Quadratic equations are a type of polynomial equation that's defined in the form \(ax^2 + bx + c = 0\), where \(a\), \(b\), and \(c\) are constants and \(a eq 0\). The equation \((x - 4)^2 + 14 = 2\) is a type of quadratic equation. These equations play a critical role in algebra and are used to model real-world problems.Quadratic equations can be solved by various methods:

• Factoring: Involves rewriting the equation as a product of simpler expressions and finding zeros.
• Completing the Square: A technique used to transform the equation into a perfect square trinomial.
• Quadratic Formula: Given by \(x = \frac{-b \pm \sqrt{b^2 - 4ac}}{2a}\), this formula provides the solution to any quadratic equation.

The nature of solutions depends on the discriminant \(b^2 - 4ac\).
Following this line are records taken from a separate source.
/-- CHG places its bus request (R137, R164). -/
def Dev.placeBusRequest (d : Dev) (r : BusRequest) : Dev :=
  Dev.push .examineSync { d with par := { d.par with busWaiting := some r } }

/-- CHG withdraws its bus request, waiting or served (R164, R168). -/
def Dev.withdrawBusRequest (d : Dev) : Dev :=
  let d := { d with par := { d.par with busWaiting := none } }
  if d.servesBus then d.endService else d

/-- CHG tells the synchroniser that SWM has accepted the CLOSE carrying a result (R166). -/
def Dev.busAccepted (d : Dev) : Dev :=
  if d.servesBus then { d with par := { d.par with sync := { d.par.sync with accepted := true } } } else d

/-- CHG tells the synchroniser that the record using its result has ended (R168). -/
def Dev.busEnded (d : Dev) : Dev := if d.servesBus then d.endService else d

/-- The phase A voltage of a group: phasor, RMS and quality. -/
def Dev.phaseAVoltage (d : Dev) (g : Option (Fin 24)) : Phasor × Nat × Quality :=
  match g.bind (fun k => (d.groupCfg k).voltages) with
  | some (a, _, _) => ((d.quantity a).phasor, (d.quantity a).rms, (d.quantity a).quality)
  | none => ({}, 0, .invalid)

/-- The frequency deviation of a group, and whether it is valid. -/
def Dev.deviation (d : Dev) (g : Option (Fin 24)) : Int × Bool :=
  match g with
  | some k => ((d.group k).df, (d.group k).dfQ.valid)
  | none => (0, false)

/-- The synchroniser's values and count after the tests of an instant (R165). -/
def Dev.syncValues (d : Dev) (r : SyncReq) : Sync :=
  let y := d.par.sync
  let ref := d.phaseAVoltage (d.reqRefGroup r)
  let inc := d.phaseAVoltage (d.reqInGroup r)
  let fr := d.deviation (d.reqRefGroup r)
  let fi := d.deviation (d.reqInGroup r)
  let slip := fi.1 - fr.1
  let slipOk := fr.2 && fi.2
  let dv : Int := (ref.2.1 : Int) - inc.2.1
  let voltOk := ref.2.2.valid && inc.2.2.valid
  let v := vectorWindow ref.1 inc.1 ref.2.2 inc.2.2 d.tab.par.angle
  let met := slipOk && decide (0 ≤ slip ∧ slip ≤ d.tab.par.slipWindow) && decide (v = .inside)
    && voltOk && decide (dv.natAbs ≤ d.tab.par.voltWindow)
  { y with met := if met then y.met + 1 else 0, slip := slip, slipOk := slipOk, dv := dv, voltOk := voltOk, vector := v
           lastMet := if met then d.sau.inst else y.lastMet }

/-- A result for a generator request goes to SWM (R166). -/
def Dev.genResult (d : Dev) (g : Fin 6) (first : Count32) : Dev :=
  match d.genBreaker g with
  | none => d
  | some b =>
    match d.request { breaker := b, action := .closeIt, requester := .block .par
                      sync := some { breaker := b, first := first, second := d.sau.inst } } with
    | (.ok id, d') =>
      Dev.genClosing { d' with par := { d'.par with sync := { d'.par.sync with accepted := true } } } g id
    | (.error .noSync, d') => d'
    | (.error .blocked, d') => (d'.moveGen g .syncWait id).endService
    | (.error _, d') => d'.failGen g .close

/-- The served request is tested at an instant, and a result given (R165, R166). -/
def Dev.syncInstant (d : Dev) : Dev :=
  match d.par.sync.served with
  | none => d
  | some r =>
    let first := d.par.sync.lastMet
    let d := { d with par := { d.par with sync := d.syncValues r } }
    if 2 ≤ d.par.sync.met ∧ d.par.sync.accepted = false then
      match r with
      | .gen g => d.genResult g first
      | .bus q => d.push (.syncResult q.breaker first d.sau.inst)
    else d

/-- MEAS reports an invalidation (R165). -/
def Dev.syncInvalidate (d : Dev) (qs : List (Fin 96)) : Dev :=
  match d.par.sync.served with
  | none => d
  | some r =>
    let gs := (d.reqRefGroup r).toList ++ (d.reqInGroup r).toList
    if gs.any (fun k => (d.groupCfg k).quantities.any qs.contains) then
      { d with par := { d.par with sync := { d.par.sync with met := 0 } } }
    else d

/-- PAR at a phasor instant: starting sets, the grant, the served request, then a free synchroniser. -/
def Dev.parInstant (d : Dev) : Dev :=
  if d.par.settled then
    (forEach (List.finRange 6) (fun g d => d.judgeStarting g) d).judgeGrant.syncInstant.examineSync
  else d

/-! ## Reports from SWM -/

/-- The generator bus has been reported in a new state: one set is judged (R158). -/
def Dev.judgeBusReport (d : Dev) (g : Fin 6) : Dev :=
  match (d.gen g).state, d.genBusState with
  | .available, _ => d.routeGen g
  | .deadBusWait, .live => if d.par.grant = some g then d else d.toSyncWait g
  | .syncWait, .dead => d.toDeadBusWait g
  | .syncing, .dead => d.toDeadBusWait g
  | _, _ => d

/-- SWM reports a bus to PAR: the sets are judged at a report of the generator bus, the grant at each bus report (R158, R161). -/
def Dev.parBus (d : Dev) (y : Fin 6) : Dev :=
  if d.par.settled then
    let d' := if d.genBus = some y then forEach (List.finRange 6) (fun g d => d.judgeBusReport g) d else d
    d'.judgeGrant
  else d

/-- SWM reports the effective position of a breaker to PAR (R169). -/
def Dev.parPosition (d : Dev) (b : Fin 24) : Dev :=
  match d.genOfBreaker b with
  | none => d
  | some g =>
    match (d.gen g).state with
    | .onBus | .unloading | .unloadHeld => if d.position b = .openPos then d.failGen g .opened else d
    | _ => d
If this value is negative, the quadratic equation has no real solutions because calculating the square root of a negative number doesn't produce a real number. This ties into understanding why the original exercise equation \((x - 4)^2 = -12\) doesn't have real solutions.

Non-negative numbers are critical to understand in mathematics since they form the basis for dealing with real-valued functions and equations. A non-negative number is any number that's greater than or equal to zero. This includes:

• Positive numbers: Numbers greater than zero.
• Zero itself, which is both positive and negative-neutral.

When analyzing equations, any squared term results in a non-negative number. This means, in our given equation, \((x-4)^2\) is always non-negative regardless of the value of \(x\). Since squaring any real number yields a non-negative value, having an equation such as \((x-4)^2 = -12\) underscores the impossibility of finding real solutions. The term on the left \((x-4)^2\) cannot equal the negative value on the right, which clarifies why there are no real solutions.